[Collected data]

@[simp] theorem State.writeRotctl_mem (s : State) (p : Nat) (v : Word) :
    (State.writeRotctl s p v).mem = s.mem := by
  unfold State.writeRotctl
  try dsimp only
  repeat' (first | simp only [Out.all_next, Out.all_fault, Out.all_refused, State.setPart_mem] | split)

@[simp] theorem State.startTlbi_mem (s : State) (p : Nat) (v : Word) :
    (State.startTlbi s p v).mem = s.mem := by
  unfold State.startTlbi
  try dsimp only
  repeat' (first | with_reducible (intro _) | with_reducible (refine (foldl_mem _ _ _ ?_).trans ?_) | simp only [Out.all_next, Out.all_fault, Out.all_refused, State.modCore_mem, State.modPart_mem] | split)

@[simp] theorem State.writeTcfg_mem (s : State) (p : Nat) (pl : Nat) (v : Word) :
    (State.writeTcfg s p pl v).mem = s.mem := by
  unfold State.writeTcfg
  try dsimp only
  repeat' (first | with_reducible (intro _) | with_reducible (refine (foldl_mem _ _ _ ?_).trans ?_) | simp only [Out.all_next, Out.all_fault, Out.all_refused, State.setPlace_mem, State.modCorePlace_mem] | split)

@[simp] theorem State.writeTlocal_mem (s : State) (c : Nat) (pl : Nat) (v : Word) :
    (State.writeTlocal s c pl v).mem = s.mem := by
  unfold State.writeTlocal
  try dsimp only
  repeat' (first | simp only [Out.all_next, Out.all_fault, Out.all_refused, State.modCorePlace_mem] | split)

@[simp] theorem State.writeTedge_mem (s : State) (p : Nat) (pl : Nat) (v : Word) :
    (State.writeTedge s p pl v).mem = s.mem := by
  unfold State.writeTedge
  try dsimp only
  repeat' (first | simp only [Out.all_next, Out.all_fault, Out.all_refused, State.modPlace_mem] | split)

@[simp] theorem State.writeTassign_mem (s : State) (p : Nat) (pl : Nat) (v : Word) :
    (State.writeTassign s p pl v).mem = s.mem := by
  unfold State.writeTassign; (repeat' split) <;> simp

theorem State.resumeStopped_wf (s : State) (k : Nat) (pc : Word) (hs : Memory.wf s.mem = true) :
    Memory.wf (State.resumeStopped s k pc).mem = true := by
  unfold State.resumeStopped
  try dsimp only
  repeat' (first | with_reducible (assumption) | with_reducible (apply Memory.wf_write) | simp only [Out.all_next, Out.all_fault, Out.all_refused, State.modThread_mem] | split)

theorem State.restartThread_wf (s : State) (k : Nat) (pc62 : Nat) (hs : Memory.wf s.mem = true) :
    Memory.wf (State.restartThread s k pc62).mem = true := by
  unfold State.restartThread
  try dsimp only
  repeat' (first | with_reducible (assumption) | with_reducible (apply State.resumeStopped_wf) | with_reducible (refine ite_wf ?_ ?_))

theorem State.writeCsr_wf (s : State) (k : Nat) (n : Nat) (v : Word) (hs : Memory.wf s.mem = true) :
    Memory.wf (State.writeCsr s k n v).mem = true := by
  unfold State.writeCsr
  try dsimp only
  repeat' (first | with_reducible (assumption) | with_reducible (apply State.restartThread_wf) | with_reducible (refine ite_wf ?_ ?_) | simp only [Out.all_next, Out.all_fault, Out.all_refused, State.setThread_mem, State.writeBarcfg_mem, State.modPlace_mem, State.writeOcc_mem, State.modCore_mem, State.writeRotctl_mem, State.modPart_mem, State.startTlbi_mem, State.writeTcfg_mem, State.modCorePlace_mem, State.writeTlocal_mem, State.writeTedge_mem, State.writeTassign_mem])

theorem State.csrAccess_wf (s : State) (word : Word32) (k : CsrOp) (d : Reg) (a : Reg) (n : Nat) (hs : Memory.wf s.mem = true) :
    Out.All (fun t => Memory.wf t.mem = true) (State.csrAccess s word k d a n) := by
  unfold State.csrAccess
  try dsimp only
  repeat' (first | with_reducible (assumption) | with_reducible (apply State.raise_wf) | with_reducible (refine Out.All.mem_wf (State.finish_mem ..) ?_) | with_reducible (apply State.writeCsr_wf) | simp only [Out.all_next, Out.all_fault, Out.all_refused, State.modMe_mem] | split)

theorem execCsrw_wf (d : Reg) (a : Reg) (n : BitVec 12) (s : State) (hs : Memory.wf s.mem = true) :
    Out.All (fun t => Memory.wf t.mem = true) (execCsrw d a n s) := by
  apply State.csrAccess_wf; exact hs

theorem execCsrs_wf (d : Reg) (a : Reg) (n : BitVec 12) (s : State) (hs : Memory.wf s.mem = true) :
    Out.All (fun t => Memory.wf t.mem = true) (execCsrs d a n s) := by
  apply State.csrAccess_wf; exact hs

theorem execCsrc_wf (d : Reg) (a : Reg) (n : BitVec 12) (s : State) (hs : Memory.wf s.mem = true) :
    Out.All (fun t => Memory.wf t.mem = true) (execCsrc d a n s) := by
  apply State.csrAccess_wf; exact hs

theorem execTstatWrite_wf (k : CsrOp) (d : Reg) (a : Reg) (s : State) (hs : Memory.wf s.mem = true) :
    Out.All (fun t => Memory.wf t.mem = true) (execTstatWrite k d a s) := by
  apply State.csrAccess_wf; exact hs

theorem execTlbiWrite_wf (k : CsrOp) (d : Reg) (a : Reg) (s : State) (hs : Memory.wf s.mem = true) :
    Out.All (fun t => Memory.wf t.mem = true) (execTlbiWrite k d a s) := by
  apply State.csrAccess_wf; exact hs

theorem execTrunWrite_wf (k : CsrOp) (d : Reg) (a : Reg) (s : State) (hs : Memory.wf s.mem = true) :
    Out.All (fun t => Memory.wf t.mem = true) (execTrunWrite k d a s) := by
  apply State.csrAccess_wf; exact hs

theorem execRotctlArm_wf (d : Reg) (a : Reg) (s : State) (hs : Memory.wf s.mem = true) :
    Out.All (fun t => Memory.wf t.mem = true) (execRotctlArm d a s) := by
  apply State.csrAccess_wf; exact hs

theorem execArmWithdraw_wf (d : Reg) (a : Reg) (s : State) (hs : Memory.wf s.mem = true) :
    Out.All (fun t => Memory.wf t.mem = true) (execArmWithdraw d a s) := by
  apply State.csrAccess_wf; exact hs

theorem execSoleWrite_wf (d : Reg) (a : Reg) (s : State) (hs : Memory.wf s.mem = true) :
    Out.All (fun t => Memory.wf t.mem = true) (execSoleWrite d a s) := by
  apply State.csrAccess_wf; exact hs

theorem execBarcfgWrite_wf (k : CsrOp) (n : BitVec 4) (d : Reg) (a : Reg) (s : State) (hs : Memory.wf s.mem = true) :
    Out.All (fun t => Memory.wf t.mem = true) (execBarcfgWrite k n d a s) := by
  apply State.csrAccess_wf; exact hs

theorem execOccWrite_wf (k : CsrOp) (n : BitVec 4) (d : Reg) (a : Reg) (s : State) (hs : Memory.wf s.mem = true) :
    Out.All (fun t => Memory.wf t.mem = true) (execOccWrite k n d a s) := by
  apply State.csrAccess_wf; exact hs

theorem execPlaceRegisterWrite_wf (k : CsrOp) (r : PlaceReg) (d : Reg) (a : Reg) (s : State) (hs : Memory.wf s.mem = true) :
    Out.All (fun t => Memory.wf t.mem = true) (execPlaceRegisterWrite k r d a s) := by
  apply State.csrAccess_wf; exact hs

theorem execTwaysWrite_wf (k : CsrOp) (d : Reg) (a : Reg) (s : State) (hs : Memory.wf s.mem = true) :
    Out.All (fun t => Memory.wf t.mem = true) (execTwaysWrite k d a s) := by
  apply State.csrAccess_wf; exact hs

@[simp] theorem loadsReturn_mem (s : State) :
    (loadsReturn s).mem = s.mem := by
  unfold loadsReturn
  try dsimp only
  repeat' (first | with_reducible (assumption) | with_reducible (rfl) | with_reducible (exact True.intro) | with_reducible (intro _) | with_reducible (intro _ _ _) | with_reducible (refine foldl_mem _ _ _ ?_) | with_reducible (refine (foldl_mem _ _ _ ?_).trans ?_) | with_reducible (refine (foldl_pair_mem _ _ _ ?_).trans ?_) | simp only [Out.all_next, Out.all_fault, Out.all_refused, State.modMe_mem, State.setGpr_mem])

TASK DETAILS = Quote the records above from their first line through the line containing "theorem State.startTlbi_mem (s", both ends included.

SOLUTION =
@[simp] theorem State.writeRotctl_mem (s : State) (p : Nat) (v : Word) :
    (State.writeRotctl s p v).mem = s.mem := by
  unfold State.writeRotctl
  try dsimp only
  repeat' (first | simp only [Out.all_next, Out.all_fault, Out.all_refused, State.setPart_mem] | split)

@[simp] theorem State.startTlbi_mem (s : State) (p : Nat) (v : Word) :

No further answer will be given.